第22話
オルドヴァンの森での一件は、エクス、ライラ、そしてカイルの三人に、世界の「歪み」がもたらす脅威を改めて認識させると同時に、その謎を解き明かしたいという渇望をより一層強いものにしていた。森で発見した黒い鉱石の欠片は、エクスの解析によって、学園地下で遭遇した紫色の水晶と極めて類似した、負のエネルギー特性を持つことが判明した。それは、点と点だった謎が、徐々に線として繋がり始める予兆でもあった。
「オルドヴァンの森の魔力汚染、そしてあの黒い鉱石…これらは、学園地下の祭壇で感知したエネルギーと、本質的に同種のものである可能性が高いと結論付けました」
数日後、いつものように放課後の教室に集まった三人に、エクスは自身の解析結果を告げた。彼の机の上には、オルドヴァンの森の地図、採取した植物のサンプル、そして黒い鉱石のスケッチなどが広げられている。
「つまり、あの気味の悪い力が、森にまで広がってきてるってことか?」カイルが腕を組み、険しい表情で呟いた。「だとしたら、放ってはおけねえな」
「ええ。しかし、その力の根源や、拡散のメカニズムについては、依然として不明な点が多い。より広範な知識…特に、過去の大規模な魔力災害や、封印された古代の魔術、あるいは異質なエネルギーに関する記録が必要です」エクスは視線を上げ、窓の向こうに見える、学園の誇る巨大な図書館の尖塔を見つめた。
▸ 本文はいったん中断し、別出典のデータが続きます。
-- ==== Sys2Proof/Machine/Errors.lean ====
section
/-! DEFINITION. Uncorrectable errors in the structures of a core, a die and the hub, beside the pool and HBM (R210, R211, R311, R315, R341,
R351 to R353). When one arises, and in which entry, is no rule's: both are inputs (log entry 47). -/

namespace Sys2Proof.Machine

/-- The n-th of a list, counted round. -/
def pick (l : List α) (n : Nat) : Option α := l[n % max 1 l.length]?

/-- The teams of a core. -/
def teamsAt (s : State) (core : Nat) : List Team := s.teams.filter fun t => t.core == core

/-- An error recorded in a core's CELOG, and the log word that holds it (R210, R352). -/
def logCoreError (s : State) (core : Nat) (tag : Tag) (struct bench index : Nat) : State × DWord :=
  let c := getCore s core
  let new := coreLog c.celog tag struct index bench
  (setCore s core { c with celog := new }, loggedAs c.celog new)

/-- An error recorded in a die's DELOG, and the log word that holds it (R315, R352). -/
def logDieError (s : State) (die : Nat) (tag : Tag) (struct line : Nat) : State × DWord :=
  let d := getDie s die
  let new := logError d.delog tag struct line
  (setDie s die { d with delog := new }, loggedAs d.delog new)

/-- The row of its bench's shelf that a mask word of a team has (R88): the teams of a bench in the order of their slots, word by word; the
spec gives no order (log entry 47). -/
def shelfRow (s : State) (t : Team) (word : Nat) : Nat :=
  ((s.teams.filter fun u => u.core == t.core && u.bench == t.bench && decide (u.slot < t.slot)).map Team.words).sum + word

/-- An error in the shelf: one of the entries that a lane has there is poisoned (R90, R211). -/
def shelfError (s : State) (core n : Nat) : State := match pick (teamsAt s core) n with
  | none => s
  | some t =>
    let k := n / max 1 (teamsAt s core).length
    let lane := k % max 1 t.width
    let at' := k / max 1 t.width % 8
    match t.frags.find? fun f => f.member.getLsbD lane && f.st != .hold with
    | none => s
    | some f =>
      if f.shelf ≤ at' then s
      else
        let (s, log) := logCoreError s core t.tag 0 t.bench (shelfRow s t (lane / 32))
        let p : Poison := { tag := t.tag, source := 0, log }
        modTeam s t.uid fun t => t.mapLanes fun i l =>
          if i = lane then { l with stack := mapIdxFrom (fun j e => if j = at' then e.poisoned p else e) 0 l.stack } else l

/-- An error in a scoreboard entry: what was pending under it is poisoned, and no result reaches it (R49, R211). -/
def scoreboardError (s : State) (core n : Nat) : State := match pick (teamsAt s core) n with
  | none => s
  | some t => match pick t.sb (n / max 1 (teamsAt s core).length) with
    | none => s
    | some e =>
      let (s, log) := logCoreError s core t.tag 8 t.bench n
      let p : Poison := { tag := t.tag, source := 0, log }
      modTeam s t.uid fun t =>
        let t := foldNat (fun t i => deliver t e.id i (List.replicate 8 (Entry.zero.poisoned p))) t t.width
        { t with sb := t.sb.filter fun x => x.id != e.id }

/-- The number of a line among a core cache's 2048: its set and its way, the ways counted in the order of the set's lines here (R201; log
entry 47). -/
def cacheIndex (c : Core) (x : CLine) : Nat :=
  let set := c.cache.filter fun y => y.line % 256 == x.line % 256
  x.line % 256 * 8 + (set.takeWhile fun y => y.line != x.line).length % 8

/-- An error in a line of the core's cache: the line is poisoned with its tag, that of the tenancy (R201, R211). -/
def cacheDataError (s : State) (core n : Nat) : State := match pick (getCore s core).cache n with
  | none => s
  | some x =>
    let (s, log) := logCoreError s core x.tag 4 0 (cacheIndex (getCore s core) x)
    let c := getCore s core
    setCore s core { c with
      cache := c.cache.map fun y => if y.line = x.line then { y with poison := some { tag := x.tag, source := 0, log } } else y }

/-- An uncorrectable error in a structure of a core (R211, R351). A cache line's tag and a split entry's context are terminated; a
micro-TLB entry is dropped, and found again by the next walk; the issue logic's error is pinned to no tag. -/
def coreError (s : State) (core : Nat) (u : CoreUnit) (n : Nat) : State :=
  let on := tagsOn s fun c => c == core
  match u with
  | .shelf => shelfError s core n
  | .scoreboard => scoreboardError s core n
  | .cacheData => cacheDataError s core n
  | .cacheTags => match pick (getCore s core).cache n with
    | none => s
    | some x =>
      let (s, log) := logCoreError s core x.tag 5 0 (cacheIndex (getCore s core) x)
      endTag s x.tag 0 log on (placeWord s core 0)
  | .utlb =>
    let c := getCore s core
    setCore s core { c with utlb := c.utlb.eraseIdx (n % max 1 c.utlb.length) }
  | .splitTable => match pick (teamsAt s core) n with
    | none => s
    | some t =>
      let entry := ((pick t.frags (n / max 1 (teamsAt s core).length)).map (·.num)).getD 0
      let (s, log) := logCoreError s core t.tag 7 0 entry
      endTag s t.tag 0 log on (placeWord s core t.bench)
  | .issueLogic =>
    let (s, log) := logCoreError s core 0 9 (n % 4) 0
    startReset s 0 log on

/-- An error in the data of a line of a home slice: the line is poisoned with its tag (R310, R311). -/
def sliceDataError (s : State) (die n : Nat) : State := match pick (getDie s die).slice n with
  | none => s
  | some x =>
    let (s, log) := logDieError s die x.tag 0 x.line
    let d := getDie s die
    setDie s die { d with
      slice := d.slice.map fun y => if y.line = x.line then { y with poison := some { tag := x.tag, source := 1, log } } else y }

/-- A TLB of a quad or of an engine of a die with one entry dropped: the next walk finds it again (R311). -/
def dropTlbEntry (s : State) (die n : Nat) : State :=
  let drop := fun (l : List TlbEntry) => l.eraseIdx (n % max 1 l.length)
  let k := n % 26
  if k < 14 then
    let q := getQuad s (die * 14 + k)
    setQuad s (die * 14 + k) { q with tlb := drop q.tlb }
  else
    let d := getDie s die
    setDie s die { d with etlb := tabSet d.etlb (k - 14) (drop (tabGet [] d.etlb (k - 14))) }

/-- The tags that may have a walk in flight on a die (R295, R300, R302): those of its teams, of its cores' tenancies, of its copy contexts
and of the contexts whose home it is. -/
def walkers (s : State) (die : Nat) : List Tag :=
  ((s.teams.filter fun t => dieOf t.core == die).map (·.tag) ++
    s.cores.filterMap (fun p => if dieOf p.1 = die ∧ p.2.cowner.getLsbD 31 then some (p.2.cowner.setWidth 12) else none) ++
    (getDie s die).cctx.filterMap (fun p => if p.2.getLsbD 31 then some (p.2.setWidth 12) else none) ++
    s.hub.slots.filterMap (fun p =>
      if p.2.cxctl.getLsbD 31 ∧ homeDie s (p.2.cxctl.setWidth 12) = die then some (p.2.cxctl.setWidth 12) else none)).eraseDups

/-- An uncorrectable error in a structure of a die (R311, R351): the tagged context of a fault-buffer entry, a walk or a copy context is
terminated; slice tags, walker control and the interconnect are pinned to no tag. -/
def dieError (s : State) (die : Nat) (u : DieUnit) (n : Nat) : State :=
  let on := tagsOn s fun c => dieOf c == die
  let tagged := fun (struct : Nat) (tag : Option Tag) => match tag with
    | none => s
    | some t =>
      let (s, log) := logDieError s die t struct 0
      endTag s t 1 log on (die * 2 ^ 24)
  let loose := fun (struct line : Nat) =>
    let (s, log) := logDieError s die 0 struct line
    startReset s 1 log on
  match u with
  | .sliceData => sliceDataError s die n
  | .tlb => dropTlbEntry s die n
  | .faultBuffer => tagged 6 ((pick (getDie s die).fb n).map (·.tag))
  | .walk => tagged 5 (pick (walkers s die) n)
  | .copyCtx =>
    let w := tabGet 0 (getDie s die).cctx (n % 768)
    tagged 7 (if w.getLsbD 31 then some (w.setWidth 12) else none)
  | .sliceTags => loose 1 (((pick (getDie s die).slice n).map (·.line)).getD 0)
  | .walker => loose 5 0
  | .interconnect => loose 9 0

/-- An error of the hub's logic (R341, R351, R353): every context with a team is implicated. -/
def hubError (s : State) (struct : Nat) : State :=
  let new := logError s.hub.hlog 0 struct 0
  let log := loggedAs s.hub.hlog new
  startReset { s with hub := { s.hub with hlog := new } } 2 log (tagsOn s fun _ => true)

end Sys2Proof.Machine
end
「また図書館で調べるの?」ライラが少し顔をしかめた。「うーん、難しい本ばっかりで、私、すぐ眠くなっちゃうんだよね…」
「あなたの直感や、人々の間での情報収集能力は、文献調査とは異なる側面で役立つ可能性があります」エクスはライラを宥めるように言った。「カイル君も、あなたの視点からの意見や、あるいは万一の際の護衛として、同行していただけると助かります」
「へっ、護衛ねえ…まあ、お前ら二人だけじゃ、また変なことに首を突っ込みそうだからな」カイルはそっぽを向きながらも、まんざらでもないといった表情を浮かべた。彼にとっても、エクスの探求は退屈な学園生活における数少ない刺激となりつつあった。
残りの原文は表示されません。